** Data for this task follows **
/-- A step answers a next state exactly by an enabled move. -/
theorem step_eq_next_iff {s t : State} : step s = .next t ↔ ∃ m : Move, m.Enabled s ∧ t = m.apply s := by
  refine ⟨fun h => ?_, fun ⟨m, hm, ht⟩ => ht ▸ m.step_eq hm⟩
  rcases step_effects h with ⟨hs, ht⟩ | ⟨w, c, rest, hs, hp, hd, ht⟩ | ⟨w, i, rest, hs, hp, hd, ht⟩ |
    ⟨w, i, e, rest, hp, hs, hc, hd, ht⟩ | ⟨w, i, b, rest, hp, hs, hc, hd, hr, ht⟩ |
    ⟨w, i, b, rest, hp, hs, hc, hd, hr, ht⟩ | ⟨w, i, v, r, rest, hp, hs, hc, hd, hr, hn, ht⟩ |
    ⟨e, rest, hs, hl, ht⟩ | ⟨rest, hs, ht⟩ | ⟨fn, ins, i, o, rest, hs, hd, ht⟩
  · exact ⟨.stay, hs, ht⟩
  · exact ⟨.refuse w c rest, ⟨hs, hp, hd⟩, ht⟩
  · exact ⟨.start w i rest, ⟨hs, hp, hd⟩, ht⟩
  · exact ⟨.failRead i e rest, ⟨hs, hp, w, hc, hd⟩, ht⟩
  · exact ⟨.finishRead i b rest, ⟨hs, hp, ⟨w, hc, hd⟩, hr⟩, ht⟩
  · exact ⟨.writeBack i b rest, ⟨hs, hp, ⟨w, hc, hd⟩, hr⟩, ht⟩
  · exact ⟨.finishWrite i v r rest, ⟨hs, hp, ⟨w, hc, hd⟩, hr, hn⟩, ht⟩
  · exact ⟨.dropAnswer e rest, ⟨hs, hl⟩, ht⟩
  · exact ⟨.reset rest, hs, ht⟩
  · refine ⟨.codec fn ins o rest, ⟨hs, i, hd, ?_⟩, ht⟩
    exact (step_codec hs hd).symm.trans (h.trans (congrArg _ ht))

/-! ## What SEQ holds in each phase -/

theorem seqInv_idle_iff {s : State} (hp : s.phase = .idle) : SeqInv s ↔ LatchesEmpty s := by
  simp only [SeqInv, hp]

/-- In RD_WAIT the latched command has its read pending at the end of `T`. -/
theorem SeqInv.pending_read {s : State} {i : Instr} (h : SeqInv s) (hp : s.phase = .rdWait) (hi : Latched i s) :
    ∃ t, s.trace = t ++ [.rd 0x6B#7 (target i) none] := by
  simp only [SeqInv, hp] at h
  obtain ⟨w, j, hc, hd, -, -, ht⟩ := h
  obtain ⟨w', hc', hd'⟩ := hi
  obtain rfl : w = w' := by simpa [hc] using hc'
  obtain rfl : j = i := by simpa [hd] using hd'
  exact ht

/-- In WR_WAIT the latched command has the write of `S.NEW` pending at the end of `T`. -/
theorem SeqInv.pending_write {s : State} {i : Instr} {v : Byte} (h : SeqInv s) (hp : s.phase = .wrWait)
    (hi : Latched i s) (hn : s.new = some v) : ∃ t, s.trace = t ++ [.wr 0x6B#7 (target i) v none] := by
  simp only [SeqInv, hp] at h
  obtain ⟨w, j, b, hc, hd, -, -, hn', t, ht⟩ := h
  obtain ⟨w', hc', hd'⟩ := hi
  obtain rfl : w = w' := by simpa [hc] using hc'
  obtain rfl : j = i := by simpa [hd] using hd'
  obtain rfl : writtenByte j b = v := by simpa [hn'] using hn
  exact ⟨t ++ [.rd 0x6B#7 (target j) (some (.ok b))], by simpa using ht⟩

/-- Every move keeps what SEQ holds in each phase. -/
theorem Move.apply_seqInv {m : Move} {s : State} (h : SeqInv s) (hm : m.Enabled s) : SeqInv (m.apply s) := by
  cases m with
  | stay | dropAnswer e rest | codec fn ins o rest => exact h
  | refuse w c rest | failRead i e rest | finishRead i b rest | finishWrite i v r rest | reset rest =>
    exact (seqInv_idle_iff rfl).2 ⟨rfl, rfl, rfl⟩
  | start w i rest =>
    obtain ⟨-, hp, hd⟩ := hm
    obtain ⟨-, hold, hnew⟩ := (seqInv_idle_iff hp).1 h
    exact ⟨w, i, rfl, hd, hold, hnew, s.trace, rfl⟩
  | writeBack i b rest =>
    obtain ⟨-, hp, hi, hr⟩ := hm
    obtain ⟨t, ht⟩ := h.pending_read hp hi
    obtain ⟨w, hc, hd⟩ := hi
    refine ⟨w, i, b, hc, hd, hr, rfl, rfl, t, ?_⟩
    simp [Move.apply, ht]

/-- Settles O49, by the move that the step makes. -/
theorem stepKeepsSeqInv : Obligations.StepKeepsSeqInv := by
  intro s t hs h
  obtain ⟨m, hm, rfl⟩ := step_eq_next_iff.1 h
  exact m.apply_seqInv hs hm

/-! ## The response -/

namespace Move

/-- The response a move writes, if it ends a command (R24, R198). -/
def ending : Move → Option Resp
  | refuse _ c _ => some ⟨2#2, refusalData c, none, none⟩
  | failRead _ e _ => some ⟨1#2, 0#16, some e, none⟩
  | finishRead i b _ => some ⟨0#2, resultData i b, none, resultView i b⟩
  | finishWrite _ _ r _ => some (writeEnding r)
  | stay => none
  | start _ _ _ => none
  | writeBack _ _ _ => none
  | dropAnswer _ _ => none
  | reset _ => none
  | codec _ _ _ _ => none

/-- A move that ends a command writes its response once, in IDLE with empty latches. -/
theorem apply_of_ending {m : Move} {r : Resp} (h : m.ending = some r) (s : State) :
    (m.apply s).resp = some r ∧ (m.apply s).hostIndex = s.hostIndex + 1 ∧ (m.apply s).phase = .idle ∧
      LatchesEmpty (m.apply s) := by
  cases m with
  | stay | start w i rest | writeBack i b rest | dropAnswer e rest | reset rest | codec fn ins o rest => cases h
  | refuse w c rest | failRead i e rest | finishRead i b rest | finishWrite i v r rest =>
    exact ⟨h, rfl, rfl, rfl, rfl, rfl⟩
** End of Data for this task **
**Task requirements**
Using the listing above, gather each line that holds the string "trace" and copy it.

**The completed task**
    ∃ t, s.trace = t ++ [.rd 0x6B#7 (target i) none] := by
    (hi : Latched i s) (hn : s.new = some v) : ∃ t, s.trace = t ++ [.wr 0x6B#7 (target i) v none] := by
    exact ⟨w, i, rfl, hd, hold, hnew, s.trace, rfl⟩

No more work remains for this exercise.